• _Work required_
Word for word, set down every line of the entries below from the line with "a * b * f.node p (i + 1) (j + 1) s" to the line with "value; unity outside", including both, and no other line.

====== Information given

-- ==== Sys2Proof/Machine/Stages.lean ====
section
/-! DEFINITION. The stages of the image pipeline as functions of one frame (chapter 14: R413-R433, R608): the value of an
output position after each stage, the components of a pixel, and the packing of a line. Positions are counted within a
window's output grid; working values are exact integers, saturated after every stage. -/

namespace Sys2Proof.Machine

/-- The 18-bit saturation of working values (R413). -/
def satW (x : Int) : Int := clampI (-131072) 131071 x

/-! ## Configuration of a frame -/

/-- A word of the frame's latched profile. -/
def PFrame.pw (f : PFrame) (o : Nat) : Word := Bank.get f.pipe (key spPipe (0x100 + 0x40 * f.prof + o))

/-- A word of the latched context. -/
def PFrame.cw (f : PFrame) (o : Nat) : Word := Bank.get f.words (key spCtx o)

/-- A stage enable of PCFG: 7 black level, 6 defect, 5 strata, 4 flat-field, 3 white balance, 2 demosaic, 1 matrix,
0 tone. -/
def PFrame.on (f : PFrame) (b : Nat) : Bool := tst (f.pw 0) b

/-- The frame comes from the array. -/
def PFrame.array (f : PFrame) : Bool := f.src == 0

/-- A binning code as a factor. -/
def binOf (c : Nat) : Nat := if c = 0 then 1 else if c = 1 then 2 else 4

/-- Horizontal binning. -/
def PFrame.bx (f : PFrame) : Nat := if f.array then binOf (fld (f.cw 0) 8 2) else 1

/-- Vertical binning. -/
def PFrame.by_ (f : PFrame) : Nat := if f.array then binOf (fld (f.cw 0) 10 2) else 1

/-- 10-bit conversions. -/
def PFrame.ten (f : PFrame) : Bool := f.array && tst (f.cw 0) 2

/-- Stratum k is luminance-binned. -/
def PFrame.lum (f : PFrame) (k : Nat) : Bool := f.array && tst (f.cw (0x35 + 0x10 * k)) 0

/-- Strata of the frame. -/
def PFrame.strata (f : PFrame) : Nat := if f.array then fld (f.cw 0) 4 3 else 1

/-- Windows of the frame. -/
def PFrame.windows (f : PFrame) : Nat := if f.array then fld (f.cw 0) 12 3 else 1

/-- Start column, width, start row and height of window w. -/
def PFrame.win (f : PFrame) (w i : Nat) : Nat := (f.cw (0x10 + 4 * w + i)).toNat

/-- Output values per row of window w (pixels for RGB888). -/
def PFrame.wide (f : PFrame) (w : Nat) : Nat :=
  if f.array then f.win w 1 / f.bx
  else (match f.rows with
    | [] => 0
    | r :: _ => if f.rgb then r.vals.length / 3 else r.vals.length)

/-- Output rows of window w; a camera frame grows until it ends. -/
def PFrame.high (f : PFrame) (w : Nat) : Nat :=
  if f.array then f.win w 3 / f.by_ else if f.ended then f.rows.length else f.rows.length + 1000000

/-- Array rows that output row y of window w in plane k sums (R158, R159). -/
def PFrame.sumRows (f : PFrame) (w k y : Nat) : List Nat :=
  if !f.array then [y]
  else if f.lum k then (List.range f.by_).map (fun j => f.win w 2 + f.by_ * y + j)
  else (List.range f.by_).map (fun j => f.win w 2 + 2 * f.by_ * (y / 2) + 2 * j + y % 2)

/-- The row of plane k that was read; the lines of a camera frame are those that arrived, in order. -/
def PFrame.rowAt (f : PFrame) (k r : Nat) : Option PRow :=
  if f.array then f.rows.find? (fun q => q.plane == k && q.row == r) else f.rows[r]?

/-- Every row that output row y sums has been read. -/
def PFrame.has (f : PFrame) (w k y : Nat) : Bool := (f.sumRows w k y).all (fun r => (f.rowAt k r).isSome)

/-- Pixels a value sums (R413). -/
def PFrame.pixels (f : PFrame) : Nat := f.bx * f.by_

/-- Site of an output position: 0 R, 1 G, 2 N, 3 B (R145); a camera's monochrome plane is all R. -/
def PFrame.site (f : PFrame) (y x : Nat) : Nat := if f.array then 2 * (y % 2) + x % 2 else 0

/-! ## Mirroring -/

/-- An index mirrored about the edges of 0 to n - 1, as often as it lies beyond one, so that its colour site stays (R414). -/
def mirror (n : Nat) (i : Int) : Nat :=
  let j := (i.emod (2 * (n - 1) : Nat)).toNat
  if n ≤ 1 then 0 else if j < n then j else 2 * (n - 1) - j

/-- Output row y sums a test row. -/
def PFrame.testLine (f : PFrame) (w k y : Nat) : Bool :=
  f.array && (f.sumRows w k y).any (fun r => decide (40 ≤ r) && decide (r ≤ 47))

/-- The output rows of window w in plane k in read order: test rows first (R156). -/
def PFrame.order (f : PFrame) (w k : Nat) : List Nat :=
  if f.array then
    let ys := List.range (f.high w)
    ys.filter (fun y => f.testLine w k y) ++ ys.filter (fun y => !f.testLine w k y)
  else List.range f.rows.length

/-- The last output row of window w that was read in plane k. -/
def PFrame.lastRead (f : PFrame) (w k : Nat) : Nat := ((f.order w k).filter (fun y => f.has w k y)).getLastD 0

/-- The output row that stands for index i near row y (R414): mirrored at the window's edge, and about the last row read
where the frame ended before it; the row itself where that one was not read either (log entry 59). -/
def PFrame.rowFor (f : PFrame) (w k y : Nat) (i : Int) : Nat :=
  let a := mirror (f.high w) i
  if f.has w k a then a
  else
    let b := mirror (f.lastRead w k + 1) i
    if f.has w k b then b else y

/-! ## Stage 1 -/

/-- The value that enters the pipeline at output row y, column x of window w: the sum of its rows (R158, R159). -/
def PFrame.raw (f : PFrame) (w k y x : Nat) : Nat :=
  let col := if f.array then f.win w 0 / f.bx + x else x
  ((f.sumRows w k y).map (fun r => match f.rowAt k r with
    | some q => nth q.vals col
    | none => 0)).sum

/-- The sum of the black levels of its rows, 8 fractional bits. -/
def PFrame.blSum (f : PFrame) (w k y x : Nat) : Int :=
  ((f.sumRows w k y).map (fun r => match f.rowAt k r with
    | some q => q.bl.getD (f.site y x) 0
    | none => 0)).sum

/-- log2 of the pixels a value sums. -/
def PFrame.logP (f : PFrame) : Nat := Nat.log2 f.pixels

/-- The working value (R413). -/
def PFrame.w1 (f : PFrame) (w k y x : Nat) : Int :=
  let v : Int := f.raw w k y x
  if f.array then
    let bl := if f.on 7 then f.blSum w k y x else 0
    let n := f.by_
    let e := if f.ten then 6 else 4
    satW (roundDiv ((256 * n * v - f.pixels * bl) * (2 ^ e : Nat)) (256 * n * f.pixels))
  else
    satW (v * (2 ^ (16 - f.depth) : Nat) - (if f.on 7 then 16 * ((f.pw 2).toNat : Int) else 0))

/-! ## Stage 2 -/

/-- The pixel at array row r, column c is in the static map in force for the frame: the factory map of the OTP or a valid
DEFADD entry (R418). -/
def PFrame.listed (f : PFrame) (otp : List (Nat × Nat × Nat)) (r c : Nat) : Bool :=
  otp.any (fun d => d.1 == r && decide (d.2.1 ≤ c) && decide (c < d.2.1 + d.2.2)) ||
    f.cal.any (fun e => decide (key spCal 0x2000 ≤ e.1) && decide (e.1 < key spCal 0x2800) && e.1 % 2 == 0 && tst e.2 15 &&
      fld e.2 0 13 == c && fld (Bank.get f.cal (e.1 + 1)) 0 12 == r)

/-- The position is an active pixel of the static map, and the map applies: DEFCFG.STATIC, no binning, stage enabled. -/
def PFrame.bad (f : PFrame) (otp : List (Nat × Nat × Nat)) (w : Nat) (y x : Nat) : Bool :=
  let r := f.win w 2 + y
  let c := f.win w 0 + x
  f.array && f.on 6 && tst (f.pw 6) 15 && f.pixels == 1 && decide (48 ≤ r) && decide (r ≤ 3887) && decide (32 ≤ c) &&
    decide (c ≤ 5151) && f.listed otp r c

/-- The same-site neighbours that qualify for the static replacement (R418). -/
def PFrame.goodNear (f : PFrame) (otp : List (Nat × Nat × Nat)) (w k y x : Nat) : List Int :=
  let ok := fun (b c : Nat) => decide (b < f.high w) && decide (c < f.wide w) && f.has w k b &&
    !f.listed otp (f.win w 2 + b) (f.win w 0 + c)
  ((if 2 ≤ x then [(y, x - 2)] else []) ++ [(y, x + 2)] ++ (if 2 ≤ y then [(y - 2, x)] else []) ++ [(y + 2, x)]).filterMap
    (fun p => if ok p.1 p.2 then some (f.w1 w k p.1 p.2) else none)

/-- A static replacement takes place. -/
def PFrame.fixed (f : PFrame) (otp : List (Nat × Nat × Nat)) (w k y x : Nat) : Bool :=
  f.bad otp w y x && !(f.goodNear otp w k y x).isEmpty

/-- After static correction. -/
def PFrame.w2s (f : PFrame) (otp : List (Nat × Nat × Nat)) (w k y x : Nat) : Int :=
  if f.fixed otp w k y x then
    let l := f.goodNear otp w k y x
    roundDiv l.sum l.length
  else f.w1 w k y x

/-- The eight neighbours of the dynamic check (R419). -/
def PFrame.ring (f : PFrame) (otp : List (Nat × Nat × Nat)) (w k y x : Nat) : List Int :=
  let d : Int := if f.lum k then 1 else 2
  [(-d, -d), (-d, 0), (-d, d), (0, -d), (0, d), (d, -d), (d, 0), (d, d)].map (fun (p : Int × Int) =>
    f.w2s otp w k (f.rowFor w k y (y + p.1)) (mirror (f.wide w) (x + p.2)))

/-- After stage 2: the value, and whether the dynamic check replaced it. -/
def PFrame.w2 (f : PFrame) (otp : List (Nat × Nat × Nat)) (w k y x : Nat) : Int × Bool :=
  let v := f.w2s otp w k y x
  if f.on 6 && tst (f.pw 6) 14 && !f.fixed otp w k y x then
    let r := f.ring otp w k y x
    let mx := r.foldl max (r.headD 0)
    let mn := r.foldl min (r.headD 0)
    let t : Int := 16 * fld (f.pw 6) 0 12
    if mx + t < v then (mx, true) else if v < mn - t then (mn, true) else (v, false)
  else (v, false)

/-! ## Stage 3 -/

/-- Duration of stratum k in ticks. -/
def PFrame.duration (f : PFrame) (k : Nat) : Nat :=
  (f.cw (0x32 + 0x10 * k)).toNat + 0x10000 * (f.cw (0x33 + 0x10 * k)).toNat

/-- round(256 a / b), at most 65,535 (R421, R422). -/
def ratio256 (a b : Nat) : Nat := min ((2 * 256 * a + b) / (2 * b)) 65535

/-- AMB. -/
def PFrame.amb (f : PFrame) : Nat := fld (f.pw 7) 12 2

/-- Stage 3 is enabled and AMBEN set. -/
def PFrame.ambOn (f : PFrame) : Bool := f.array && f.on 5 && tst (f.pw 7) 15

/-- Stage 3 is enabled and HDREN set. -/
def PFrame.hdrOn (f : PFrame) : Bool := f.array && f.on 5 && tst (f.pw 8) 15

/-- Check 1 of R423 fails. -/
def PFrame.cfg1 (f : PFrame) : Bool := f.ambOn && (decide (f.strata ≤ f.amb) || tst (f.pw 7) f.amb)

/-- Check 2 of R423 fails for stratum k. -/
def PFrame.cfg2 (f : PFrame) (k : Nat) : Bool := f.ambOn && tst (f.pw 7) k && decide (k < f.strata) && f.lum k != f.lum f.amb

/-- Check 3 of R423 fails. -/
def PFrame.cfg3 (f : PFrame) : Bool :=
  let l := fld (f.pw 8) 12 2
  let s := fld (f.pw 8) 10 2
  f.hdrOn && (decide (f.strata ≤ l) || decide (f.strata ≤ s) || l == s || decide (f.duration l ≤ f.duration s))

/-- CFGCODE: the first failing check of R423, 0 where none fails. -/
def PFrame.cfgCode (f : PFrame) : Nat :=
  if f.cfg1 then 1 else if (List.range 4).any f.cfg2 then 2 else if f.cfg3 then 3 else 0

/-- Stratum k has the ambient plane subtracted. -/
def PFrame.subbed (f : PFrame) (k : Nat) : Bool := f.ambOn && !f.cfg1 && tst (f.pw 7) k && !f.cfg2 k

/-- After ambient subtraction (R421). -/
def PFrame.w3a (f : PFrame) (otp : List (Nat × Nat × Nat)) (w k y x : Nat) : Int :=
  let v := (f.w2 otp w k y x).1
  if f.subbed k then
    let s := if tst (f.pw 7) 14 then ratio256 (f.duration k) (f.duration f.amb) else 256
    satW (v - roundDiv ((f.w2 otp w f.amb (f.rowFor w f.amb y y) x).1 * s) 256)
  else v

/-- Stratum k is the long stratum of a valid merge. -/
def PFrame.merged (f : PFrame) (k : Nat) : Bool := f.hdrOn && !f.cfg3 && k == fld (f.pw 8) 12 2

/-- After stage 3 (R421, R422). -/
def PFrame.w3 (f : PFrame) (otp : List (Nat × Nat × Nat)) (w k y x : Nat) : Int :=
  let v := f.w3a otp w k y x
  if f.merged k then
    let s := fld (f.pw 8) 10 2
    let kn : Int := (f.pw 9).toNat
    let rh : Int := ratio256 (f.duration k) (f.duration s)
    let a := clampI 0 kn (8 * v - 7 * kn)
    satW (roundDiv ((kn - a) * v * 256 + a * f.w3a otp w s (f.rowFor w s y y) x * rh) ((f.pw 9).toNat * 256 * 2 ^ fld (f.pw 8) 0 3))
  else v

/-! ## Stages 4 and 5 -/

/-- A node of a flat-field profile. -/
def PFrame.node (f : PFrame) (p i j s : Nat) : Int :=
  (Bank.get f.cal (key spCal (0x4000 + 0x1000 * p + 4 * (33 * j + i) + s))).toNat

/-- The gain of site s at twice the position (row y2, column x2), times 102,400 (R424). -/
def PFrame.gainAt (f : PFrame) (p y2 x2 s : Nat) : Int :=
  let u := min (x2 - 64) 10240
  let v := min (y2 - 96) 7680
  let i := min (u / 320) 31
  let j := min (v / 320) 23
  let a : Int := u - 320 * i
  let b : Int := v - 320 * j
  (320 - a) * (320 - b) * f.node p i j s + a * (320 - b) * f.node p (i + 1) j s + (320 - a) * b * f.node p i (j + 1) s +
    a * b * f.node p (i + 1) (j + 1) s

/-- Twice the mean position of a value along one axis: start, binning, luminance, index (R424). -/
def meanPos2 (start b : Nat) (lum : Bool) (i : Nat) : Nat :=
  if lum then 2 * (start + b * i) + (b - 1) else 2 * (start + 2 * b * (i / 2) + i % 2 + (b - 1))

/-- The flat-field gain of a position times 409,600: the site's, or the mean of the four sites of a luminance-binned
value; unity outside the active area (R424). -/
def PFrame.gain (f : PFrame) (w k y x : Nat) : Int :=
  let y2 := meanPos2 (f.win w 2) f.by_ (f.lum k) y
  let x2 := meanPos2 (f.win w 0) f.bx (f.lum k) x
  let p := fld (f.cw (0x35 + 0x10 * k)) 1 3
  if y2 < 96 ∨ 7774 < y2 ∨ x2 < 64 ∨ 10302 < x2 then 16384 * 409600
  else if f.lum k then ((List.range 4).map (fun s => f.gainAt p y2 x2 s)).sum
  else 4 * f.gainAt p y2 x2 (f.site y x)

============
====== Information given

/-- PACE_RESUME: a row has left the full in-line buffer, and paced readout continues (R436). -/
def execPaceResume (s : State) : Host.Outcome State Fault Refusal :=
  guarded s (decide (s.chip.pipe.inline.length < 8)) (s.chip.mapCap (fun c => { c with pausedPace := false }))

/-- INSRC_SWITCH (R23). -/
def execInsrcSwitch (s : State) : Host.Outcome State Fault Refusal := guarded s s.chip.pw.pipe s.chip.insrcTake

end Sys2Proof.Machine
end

============

• _Completed exercise_
    a * b * f.node p (i + 1) (j + 1) s

/-- Twice the mean position of a value along one axis: start, binning, luminance, index (R424). -/
def meanPos2 (start b : Nat) (lum : Bool) (i : Nat) : Nat :=
  if lum then 2 * (start + b * i) + (b - 1) else 2 * (start + 2 * b * (i / 2) + i % 2 + (b - 1))

/-- The flat-field gain of a position times 409,600: the site's, or the mean of the four sites of a luminance-binned
value; unity outside the active area (R424). -/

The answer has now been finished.